Automated GitHub repository analysis tool using GitIngest CLI and Claude Code.

Python 3.12+ License: MIT Status: Active

Table of Contents

Installation

Prerequisites

  • Python 3.12 or higher - Download Python
  • uv package manager - Install uv
  • GitIngest CLI - Install with: uv tool install gitingest
  • Git - For cloning the repository

Install from GitHub

# Clone the repository
git clone https://github.com/DAESA24/gitingest-agent-project.git
cd gitingest-agent-project/execute

# Sync environment and install dependencies
uv sync

# Install in development mode
uv pip install -e .

# Verify installation
uv run gitingest-agent --help

Note: This tool is currently distributed via GitHub only. Installation from PyPI will be available in a future release.

Quick Start

Get started with GitIngest Agent in 3 simple steps:

1. Check Repository Size

# From the execute/ directory
uv run gitingest-agent check-size https://github.com/octocat/Hello-World

Output:

Checking repository size...
Token count: 47 tokens
Route: full extraction

2. Extract Repository

# From the execute/ directory
uv run gitingest-agent extract-full https://github.com/octocat/Hello-World

Output:

Extracting full repository...
[OK] Saved to: /home/user/my-project/context/related-repos/Hello-World/digest.txt
Token count: 47 tokens

3. Analyze the Content

The extracted content is saved to:

  • When in gitingest-agent-project: data/[repo-name]/digest.txt
  • When in other directories: context/related-repos/[repo-name]/digest.txt

You can now read and analyze the extracted content with your preferred tool or AI assistant!

Commands

GitIngest Agent provides four main commands for repository analysis:

check-size - Check Token Count

Check repository token count and determine extraction strategy.

uv run gitingest-agent check-size <github-url> [--output-dir PATH]

Examples:

# Basic usage
uv run gitingest-agent check-size https://github.com/fastapi/fastapi

# With custom output directory
uv run gitingest-agent check-size https://github.com/fastapi/fastapi --output-dir ./my-analyses

Output:

Checking repository size...
Token count: 487,523 tokens
Route: selective extraction

extract-full - Extract Complete Repository

Extract entire repository content (recommended for repos < 200k tokens).

uv run gitingest-agent extract-full <github-url> [--output-dir PATH]

Examples:

# Basic usage
uv run gitingest-agent extract-full https://github.com/octocat/Hello-World

# With custom output directory
uv run gitingest-agent extract-full https://github.com/octocat/Hello-World --output-dir ./my-analyses

Output:

Extracting full repository...
[OK] Saved to: /home/user/project/context/related-repos/Hello-World/digest.txt
Token count: 47 tokens

extract-tree - Extract Repository Structure

Extract repository tree structure without full content (for large repos >= 200k tokens).

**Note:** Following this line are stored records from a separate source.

/-! ### Bedrock -/

/-- R438, R439, R440: BEGIN gives the session the transaction, COMMIT marks a journal slot that holds what it staged,
DISCARD ends it, and a marked slot's bytes reach their places before its mark is cleared. R433, R434, R437, R445:
UNLOCK opens a region to its session and LOCK closes regions again; the end of a lockout clears its count; INHIBIT
follows its pin; the wear counts are saved as a transaction of the device's own, unless INHIBIT holds. R442, R443,
R444: where no commit is being applied, a read of a dual-copy record captures the copy that the read rule chooses, and
a write goes to the other copy, which is then valid and holds the data. -/
def Obligations.BedrockWrites : Prop :=
  ((∀ s n,
     (Takes s n K.BDR_TXN 1 → Completes (.bdrTxnBegin n) s fun t =>
       t.bdr.owner = some n ∧ t.bdr.staged = [] ∧ t.bdr.failed = false) ∧
     (Takes s n K.BDR_TXN 2 → Completes (.bdrTxnCommit n) s fun t =>
       t.bdr.owner = none ∧ t.bdr.staged = [] ∧ t.bdr.next = (s.bdr.next + 1) % 8 ∧
         t.slot s.bdr.next = { marked := true, used := true, bytes := s.bdr.staged }) ∧
     (Takes s n K.BDR_TXN 3 → Completes (.bdrTxnDiscard n) s fun t => t.bdr.owner = none ∧ t.bdr.slots = s.bdr.slots)) ∧
   (∀ s k, s.applying = some k → mwf (fun _ => none) (s.slot k).bytes = true → Completes .bdrCommitApplied s fun t =>
     t.slot k = Slot.init ∧ t.ob K.BDR_TXN_COMMITS = (s.ob K.BDR_TXN_COMMITS + 1) % 2 ^ 64 ∧
       ∀ a, t.byte a = if a < mBed then s.byte a else (mget (fun _ => none) (s.slot k).bytes (a - mBed)).getD (s.byte a))) ∧
  ((∀ s n v,
     (Takes s n K.BDR_UNLOCK v → Completes (.bdrUnlock n v) s fun t =>
       (if (s.valueOf K.BDR_UNLOCK v).testBit 39 then (t.ses n).bdrWrite else (t.ses n).bdrRead).testBit
         (bits (s.valueOf K.BDR_UNLOCK v) 34 32) = true) ∧
     (Takes s n K.BDR_LOCK v → Completes (.bdrLock n v) s fun t => ∀ r < 7,
       (t.ses n).bdrRead.testBit r = ((s.ses n).bdrRead.testBit r && !(s.valueOf K.BDR_LOCK v).testBit r) ∧
         (t.ses n).bdrWrite.testBit r = ((s.ses n).bdrWrite.testBit r && !(s.valueOf K.BDR_LOCK v).testBit (8 + r)))) ∧
   (∀ s r, (s.regionPath r).locked = true → Completes (.regionLockoutEnd r) s fun t => t.regionPath r = Path.init) ∧
   (∀ s b, Completes (.inhibitChange b) s fun t => t = { s with bdr := { s.bdr with inhibit := b } }) ∧
   (∀ s, s.domOn dNV = true →
     (s.bdr.inhibit = false → Completes .wearSave s fun t => t.bdr.wearSaved = t.bdr.wear ∧ t.applying = none ∧
       (s.applying = none → t.bdr.next = (s.bdr.next + 1) % 8 ∧
         t.ob K.BDR_TXN_COMMITS = (s.ob K.BDR_TXN_COMMITS + 1) % 2 ^ 64)) ∧
     (s.bdr.inhibit = true → Completes .wearSave s fun t => t.bdr.wearSaved = s.bdr.wearSaved ∧
       t.ob K.BDR_INHIBITED = (s.ob K.BDR_INHIBITED + 1) % 2 ^ 64))) ∧
  (∀ s n v a b, s.applying = none → v = s.ob (K.BDR_REC_DESC ((s.ses n).recSel + 1)) → a = s.readCopy (descA v) → b = s.readCopy (descB v) →
     (Opens s n K.BDR_REC_DATA →
       ((chooseCopy a b).1 = 1 → Completes (.recDataRead n) s fun t =>
         ∃ x, (t.ses n).dom = some x ∧ x.cap = some a.data) ∧
       ((chooseCopy a b).1 = 2 → Completes (.recDataRead n) s fun t =>
         ∃ x, (t.ses n).dom = some x ∧ x.cap = some b.data)) ∧
     ∀ data, Delivers s n K.BDR_REC_DATA data → data.length = 4 * descWords v → descWords v ≤ 1020 →
       ((chooseCopy a b).1 = 1 → Completes (.recDataWrite n data) s fun t =>
         t.readCopy (descB v) = { valid := true, seq := (a.seq + 1) % 2 ^ 32, data := data }) ∧
       ((chooseCopy a b).1 = 0 → Completes (.recDataWrite n data) s fun t =>
         t.readCopy (descA v) = { valid := true, seq := 1, data := data }))

/-! ### The calendar and the reserve cell -/

/-- R454, R455: the date that the converter gives for any count the calendar can hold gives back that count. -/
def Obligations.ConverterInverse : Prop :=
  ∀ c ≤ calMax, dateTicks (ticksDate c) = (c : Int)

/-- R451, R452, R453, R454, R455, R457, R458: a tick takes exactly one update of the count; writes of COUNT and SHIFT
wait for it; the armed alarms that the count then has reached fire at it, once; the converter gives ticks for a date
and a date for ticks. R453, R460, R463, R466: SUPPLY_ON asserts the supply at once and SUPPLY_OFF waits for the tick,
which an assertion beats; WAKE asserts it, counts, and ends SLEEP with a package reset of its own cause; a loss of
backup power ends a test; power-up of BK starts the count anew. -/
def Obligations.CalendarAndSupply : Prop :=
  ((∀ s,
     (∀ v, s.cal.wr = some v → Completes .calTick s fun t => t.cal.count = v ∧ t.cal.wr = none ∧ t.cal.valid = true ∧
       t.cal.shift = 0) ∧
     (s.cal.wr = none → s.cal.shift = 0 → Completes .calTick s fun t => t.cal.count = min calMax (s.cal.count + 1)) ∧
     (s.cal.wr = none → 0 < s.cal.shift → s.cal.shiftPhase = 7 → Completes .calTick s fun t =>
       t.cal.count = min calMax (s.cal.count + 2) ∧ t.cal.shift = s.cal.shift - 1) ∧
     (s.cal.wr = none → s.cal.shift < 0 → s.cal.shiftPhase = 7 → Completes .calTick s fun t =>
       t.cal.count = s.cal.count ∧ t.cal.shift = s.cal.shift + 1) ∧
     (∀ k < 2, s.alarmReached s.cal.update.count k = false → Completes .calTick s fun t =>
       t.ob (K.CAL_ALARM_CTL (k + 1)) = s.ob (K.CAL_ALARM_CTL (k + 1))) ∧
     (s.cal.shift = 0 → s.cal.shiftPhase = 8 → Completes .shiftEnd s fun t => t.cal.shifting = false) ∧
     (s.cal.count = calMax → s.cal.end_ = false → Completes .calEnd s fun t => t.cal.end_ = true)) ∧
   (∀ s n v,
     (Takes s n K.CAL_COUNT v → Completes (.calCountWrite n v) s fun t =>
       t.cal.wr = some (s.valueOf K.CAL_COUNT v) ∧ t.cal.count = s.cal.count) ∧
     (Takes s n K.CAL_SHIFT v → s.valueOf K.CAL_SHIFT v ≠ 0 → Completes (.calShiftWrite n v) s fun t =>
       t.cal.shift = toS 16 (s.valueOf K.CAL_SHIFT v)) ∧
     (Takes s n K.CAL_CONV_DATE v → Completes (.convDateWrite n v) s fun t =>
       (t.ses n).convTicks = (dateTicks (s.valueOf K.CAL_CONV_DATE v)).toNat) ∧
     (Takes s n K.CAL_CONV_TICKS v → Completes (.convTicksWrite n v) s fun t =>
       (t.ses n).convDate = ticksDate (s.valueOf K.CAL_CONV_TICKS v))) ∧
   (∀ s n k v, k < 2 → Takes s n (K.CAL_ALARM_CTL (k + 1)) v → (s.valueOf (K.CAL_ALARM_CTL (k + 1)) v).testBit 0 = true →
     Completes (.alarmArm n k v) s fun t =>
       t.ob (K.CAL_ALARM_CTL (k + 1)) = s.valueOf (K.CAL_ALARM_CTL (k + 1)) v % 4) ∧
   (∀ s, ∀ k < 2, ∀ c ∈ [Instr.calTick, .alarmFire k], s.alarmReached s.cal.update.count k = true → s.pwr.sleeping = false →
     Completes c s fun t => t.cal.count = s.cal.update.count ∧
       (t.ob (K.CAL_ALARM_CTL (k + 1))).testBit 0 = false ∧ (t.ob (K.CAL_ALARM_CTL (k + 1))).testBit 2 = true ∧
       (t.ob (K.CAL_ALARM_CTL (k + 1))).testBit 3 = decide (t.cal.count ≠ s.ob (K.CAL_ALARM (k + 1))) ∧
       ((s.ob (K.CAL_ALARM_CTL (k + 1))).testBit 1 = true → t.cal.supply = true))) ∧
  ((∀ s n,
     (Takes s n K.CAL_CMD 1 → Completes (.calSupplyOn n) s fun t => t.cal.supply = true ∧ t.cal.asserted = true) ∧
     (Takes s n K.CAL_CMD 2 → Completes (.calSupplyOff n) s fun t => t.cal.supply = s.cal.supply ∧ t.cal.offReq = true)) ∧
   (∀ s, s.cal.offReq = true → s.cal.asserted = false →
     (∀ k < 2, bits (s.ob (K.CAL_ALARM_CTL (k + 1))) 1 0 ≠ 3) →
     Completes .calTick s fun t => t.cal.supply = false ∧ t.cal.offReq = false) ∧
   (∀ s,
     (s.pwr.sleeping = false → Completes .wake s fun t => t.cal.supply = true ∧
       t.ob K.CAL_WAKES = (s.ob K.CAL_WAKES + 1) % 2 ^ 64) ∧
     (s.pwr.sleeping = true → s.pwr.inReset = false → Completes .wake s fun t => t.cal.supply = true ∧
       t.pwr.inReset = true ∧ t.ob K.PWR_RESET_CAUSE = 2 ^ 5)) ∧
   (∀ s, Completes (.backupSupplyChange false) s (fun t => t.cal.onCell = true ∧ t.rsv.testing = false) ∧
     Completes (.backupSupplyChange true) s (fun t => t.cal.onCell = false ∧ t.rsv = s.rsv)) ∧
   (∀ s ident, Completes (.bkPowerUp ident) s fun t => t.cal = State.reset.cal ∧ t.rsv.memory = ident ∧
     t.rsv.present = decide (ident.length = 128)))

/-- R461, R462, R463: a test begins and counts, ends with the values it computes where they are plausible, or is
aborted; a reread takes up the identity; each minute adds stress, and each day saves it. -/
def Obligations.ReserveCell : Prop :=
  (∀ s n,
    (Takes s n K.RSV_CMD 1 → Completes (.rsvTest n) s fun t =>
      t.rsv.testing = true ∧ t.ob K.RSV_TESTS = (s.ob K.RSV_TESTS + 1) % 2 ^ 64) ∧
    (Takes s n K.RSV_CMD 2 → s.rsv.memory.length = 128 → Completes (.rsvReread n) s fun t =>
      t.rsv.present = true ∧ t.rsv.ident = s.rsv.memory)) ∧
  (∀ s, bits (s.ob K.RSV_TEST_CFG) 31 16 ≠ 0 → s.rsv.present = true → s.cal.onCell = false → s.rsv.testing = false →
    Completes .rsvTestInterval s fun t => t.rsv.testing = true) ∧
  (∀ s d1 d2 i e c, s.rsv.testing = true → i = bits (s.ob K.RSV_TEST_CFG) 15 0 → e = d1 / i → c = 990000 * i / d2 →
    (d2 ≠ 0 → plausible c s.rsv.capRated = true → plausible e s.rsv.esrRated = true → Completes (.rsvTestEnd d1 d2) s fun t =>
      t.rsv.testing = false ∧ t.rsv.last = 1 ∧ t.ob K.RSV_CAP = c ∧ t.ob K.RSV_ESR = e) ∧
    (plausible c s.rsv.capRated = false ∨ plausible e s.rsv.esrRated = false → Completes (.rsvTestEnd d1 d2) s fun t =>
      t.rsv.testing = false ∧ t.rsv.last = 3 ∧ t.ob K.RSV_CAP = s.ob K.RSV_CAP ∧ t.ob K.RSV_ESR = s.ob K.RSV_ESR)) ∧
  (∀ s, s.rsv.testing = true → Completes .rsvTestAbort s fun t => t.rsv.testing = false ∧ t.rsv.last = 2 ∧
    t.ob K.RSV_ABORTS = (s.ob K.RSV_ABORTS + 1) % 2 ^ 64) ∧
  (∀ s a v, s.rsv.present = true → Completes (.stressUpdate a v) s fun t => t.ob K.RSV_VOLT = ofS 16 v ∧
    t.rsv.stress = min (2 ^ 64 - 1) (s.rsv.stress + stressRate (s.rsv.stressExp a v))) ∧
  (∀ s, s.rsv.present = true → Completes .stressSave s fun t => t.rsv.stress = s.rsv.stress ∧
    t.rsv.best.hours = s.rsv.hours ∧ t.rsv.daily.getLast? = some s.rsv.stress)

uv run gitingest-agent extract-tree <github-url> [--output-dir PATH]

Examples:

# Basic usage
uv run gitingest-agent extract-tree https://github.com/fastapi/fastapi

# With custom output directory
uv run gitingest-agent extract-tree https://github.com/fastapi/fastapi --output-dir ./my-analyses

Output:

Extracting tree structure...
[OK] Saved to: /home/user/project/context/related-repos/fastapi/tree.txt
Token count: 8,234 tokens

Repository structure:
README.md
fastapi/
  __init__.py
  applications.py
  routing.py
  ...
docs/
  tutorial/
  ...

extract-specific - Extract Targeted Content

Extract specific content using filters with automatic overflow prevention.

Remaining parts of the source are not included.